> **Records excerpted from a collection**:
******

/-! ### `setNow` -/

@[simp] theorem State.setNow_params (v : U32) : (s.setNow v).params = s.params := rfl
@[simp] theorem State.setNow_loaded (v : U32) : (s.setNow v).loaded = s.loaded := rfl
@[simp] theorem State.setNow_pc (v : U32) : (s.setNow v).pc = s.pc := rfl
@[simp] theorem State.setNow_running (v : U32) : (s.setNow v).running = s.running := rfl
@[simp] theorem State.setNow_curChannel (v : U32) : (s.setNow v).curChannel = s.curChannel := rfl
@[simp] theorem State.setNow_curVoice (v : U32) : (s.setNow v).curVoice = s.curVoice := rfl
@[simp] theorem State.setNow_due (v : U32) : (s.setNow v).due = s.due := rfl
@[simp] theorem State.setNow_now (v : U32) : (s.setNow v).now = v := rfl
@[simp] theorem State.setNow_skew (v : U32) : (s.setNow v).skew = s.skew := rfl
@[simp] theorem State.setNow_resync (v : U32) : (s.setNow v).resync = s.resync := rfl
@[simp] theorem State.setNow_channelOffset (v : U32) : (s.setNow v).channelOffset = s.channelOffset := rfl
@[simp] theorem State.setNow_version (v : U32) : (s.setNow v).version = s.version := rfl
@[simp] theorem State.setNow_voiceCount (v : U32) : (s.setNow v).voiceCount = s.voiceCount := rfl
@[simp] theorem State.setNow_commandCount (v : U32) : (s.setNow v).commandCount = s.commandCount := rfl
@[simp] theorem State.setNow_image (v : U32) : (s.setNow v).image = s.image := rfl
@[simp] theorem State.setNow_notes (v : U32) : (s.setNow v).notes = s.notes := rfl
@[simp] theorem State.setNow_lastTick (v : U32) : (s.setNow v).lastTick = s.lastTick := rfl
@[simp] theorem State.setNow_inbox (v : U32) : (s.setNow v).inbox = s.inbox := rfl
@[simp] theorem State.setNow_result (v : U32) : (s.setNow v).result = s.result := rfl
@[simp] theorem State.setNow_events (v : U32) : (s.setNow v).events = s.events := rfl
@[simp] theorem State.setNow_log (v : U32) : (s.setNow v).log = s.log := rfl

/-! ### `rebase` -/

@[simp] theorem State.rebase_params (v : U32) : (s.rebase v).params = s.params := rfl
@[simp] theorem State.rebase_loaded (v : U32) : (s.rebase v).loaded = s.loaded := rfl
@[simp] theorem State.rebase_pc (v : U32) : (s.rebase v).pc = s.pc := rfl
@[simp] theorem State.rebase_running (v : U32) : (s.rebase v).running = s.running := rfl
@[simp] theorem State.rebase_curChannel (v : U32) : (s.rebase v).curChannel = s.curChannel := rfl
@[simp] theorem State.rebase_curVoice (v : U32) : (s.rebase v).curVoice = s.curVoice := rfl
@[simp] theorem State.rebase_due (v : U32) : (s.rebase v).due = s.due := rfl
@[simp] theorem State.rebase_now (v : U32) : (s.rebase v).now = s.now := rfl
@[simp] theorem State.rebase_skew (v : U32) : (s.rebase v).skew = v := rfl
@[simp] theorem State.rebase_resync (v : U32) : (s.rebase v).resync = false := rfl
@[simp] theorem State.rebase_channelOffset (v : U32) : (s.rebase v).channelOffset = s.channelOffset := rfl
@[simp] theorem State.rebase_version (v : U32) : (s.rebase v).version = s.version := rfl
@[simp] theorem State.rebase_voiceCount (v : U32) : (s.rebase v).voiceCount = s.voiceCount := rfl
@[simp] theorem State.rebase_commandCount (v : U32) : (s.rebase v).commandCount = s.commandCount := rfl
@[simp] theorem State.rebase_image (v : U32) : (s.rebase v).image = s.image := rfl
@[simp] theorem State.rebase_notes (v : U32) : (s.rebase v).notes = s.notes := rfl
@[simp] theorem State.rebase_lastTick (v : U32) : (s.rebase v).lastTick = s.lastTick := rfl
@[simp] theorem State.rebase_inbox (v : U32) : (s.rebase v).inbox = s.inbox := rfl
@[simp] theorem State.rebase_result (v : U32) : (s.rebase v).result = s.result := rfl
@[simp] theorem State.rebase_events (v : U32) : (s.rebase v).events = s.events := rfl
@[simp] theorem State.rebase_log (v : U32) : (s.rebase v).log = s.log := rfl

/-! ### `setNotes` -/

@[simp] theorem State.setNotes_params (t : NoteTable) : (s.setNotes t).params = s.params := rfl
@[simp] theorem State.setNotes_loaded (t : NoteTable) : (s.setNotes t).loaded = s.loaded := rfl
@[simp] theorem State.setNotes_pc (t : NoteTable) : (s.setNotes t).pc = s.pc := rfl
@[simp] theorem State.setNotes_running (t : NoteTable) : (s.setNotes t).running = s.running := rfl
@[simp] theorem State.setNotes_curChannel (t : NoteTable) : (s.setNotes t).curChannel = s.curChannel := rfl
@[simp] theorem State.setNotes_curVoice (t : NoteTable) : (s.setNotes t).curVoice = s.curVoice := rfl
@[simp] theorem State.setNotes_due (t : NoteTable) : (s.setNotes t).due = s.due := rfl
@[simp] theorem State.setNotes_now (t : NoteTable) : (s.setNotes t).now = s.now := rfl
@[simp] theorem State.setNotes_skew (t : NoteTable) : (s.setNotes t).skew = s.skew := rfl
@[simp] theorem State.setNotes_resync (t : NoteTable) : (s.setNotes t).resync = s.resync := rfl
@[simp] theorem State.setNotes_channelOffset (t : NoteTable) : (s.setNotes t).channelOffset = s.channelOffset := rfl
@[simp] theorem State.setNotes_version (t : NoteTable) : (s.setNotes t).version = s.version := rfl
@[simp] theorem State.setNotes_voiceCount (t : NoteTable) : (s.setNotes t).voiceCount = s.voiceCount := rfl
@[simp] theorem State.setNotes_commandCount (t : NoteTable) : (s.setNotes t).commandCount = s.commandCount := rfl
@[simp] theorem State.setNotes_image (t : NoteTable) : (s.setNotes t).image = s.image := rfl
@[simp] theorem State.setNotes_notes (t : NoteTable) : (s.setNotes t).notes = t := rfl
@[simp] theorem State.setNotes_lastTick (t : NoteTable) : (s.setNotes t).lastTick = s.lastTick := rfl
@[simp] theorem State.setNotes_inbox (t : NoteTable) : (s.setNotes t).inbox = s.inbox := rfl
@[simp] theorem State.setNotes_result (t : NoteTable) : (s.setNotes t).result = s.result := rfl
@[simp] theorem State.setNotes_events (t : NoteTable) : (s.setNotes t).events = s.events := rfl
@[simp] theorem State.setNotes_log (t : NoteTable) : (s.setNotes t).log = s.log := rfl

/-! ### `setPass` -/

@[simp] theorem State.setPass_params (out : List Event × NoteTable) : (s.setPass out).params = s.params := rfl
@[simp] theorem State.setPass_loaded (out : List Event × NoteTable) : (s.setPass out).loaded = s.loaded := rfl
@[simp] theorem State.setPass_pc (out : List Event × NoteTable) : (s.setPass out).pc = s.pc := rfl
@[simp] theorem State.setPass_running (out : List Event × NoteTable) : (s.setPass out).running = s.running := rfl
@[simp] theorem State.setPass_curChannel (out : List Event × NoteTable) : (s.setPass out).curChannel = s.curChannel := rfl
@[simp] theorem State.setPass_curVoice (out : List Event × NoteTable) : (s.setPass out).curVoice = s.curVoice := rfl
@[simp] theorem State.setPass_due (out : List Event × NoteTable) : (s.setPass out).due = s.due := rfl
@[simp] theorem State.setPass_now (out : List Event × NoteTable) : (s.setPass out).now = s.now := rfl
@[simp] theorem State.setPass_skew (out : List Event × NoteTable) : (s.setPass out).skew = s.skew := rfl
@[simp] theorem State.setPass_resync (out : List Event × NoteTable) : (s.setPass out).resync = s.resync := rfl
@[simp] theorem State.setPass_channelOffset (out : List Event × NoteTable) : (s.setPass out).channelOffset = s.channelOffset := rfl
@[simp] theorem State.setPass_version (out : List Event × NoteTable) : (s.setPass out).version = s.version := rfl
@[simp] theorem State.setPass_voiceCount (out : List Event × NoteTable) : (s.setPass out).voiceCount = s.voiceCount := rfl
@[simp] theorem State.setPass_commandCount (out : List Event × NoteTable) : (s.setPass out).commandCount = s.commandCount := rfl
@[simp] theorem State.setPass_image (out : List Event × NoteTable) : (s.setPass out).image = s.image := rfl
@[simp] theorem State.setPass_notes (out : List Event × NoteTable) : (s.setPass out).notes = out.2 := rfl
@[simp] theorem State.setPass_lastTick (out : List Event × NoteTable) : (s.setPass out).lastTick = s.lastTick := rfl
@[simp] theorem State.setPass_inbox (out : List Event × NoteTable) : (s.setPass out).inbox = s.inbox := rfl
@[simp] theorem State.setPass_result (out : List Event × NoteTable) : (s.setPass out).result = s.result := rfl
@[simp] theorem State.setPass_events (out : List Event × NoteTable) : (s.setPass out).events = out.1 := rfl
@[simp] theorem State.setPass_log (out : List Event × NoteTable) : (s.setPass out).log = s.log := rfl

******

> **Exercise**: Pick out each line above that includes "result" and show it.

> **Response area**:
@[simp] theorem State.setNow_result (v : U32) : (s.setNow v).result = s.result := rfl
@[simp] theorem State.rebase_result (v : U32) : (s.rebase v).result = s.result := rfl
@[simp] theorem State.setNotes_result (t : NoteTable) : (s.setNotes t).result = s.result := rfl
@[simp] theorem State.setPass_result (out : List Event × NoteTable) : (s.setPass out).result = s.result := rfl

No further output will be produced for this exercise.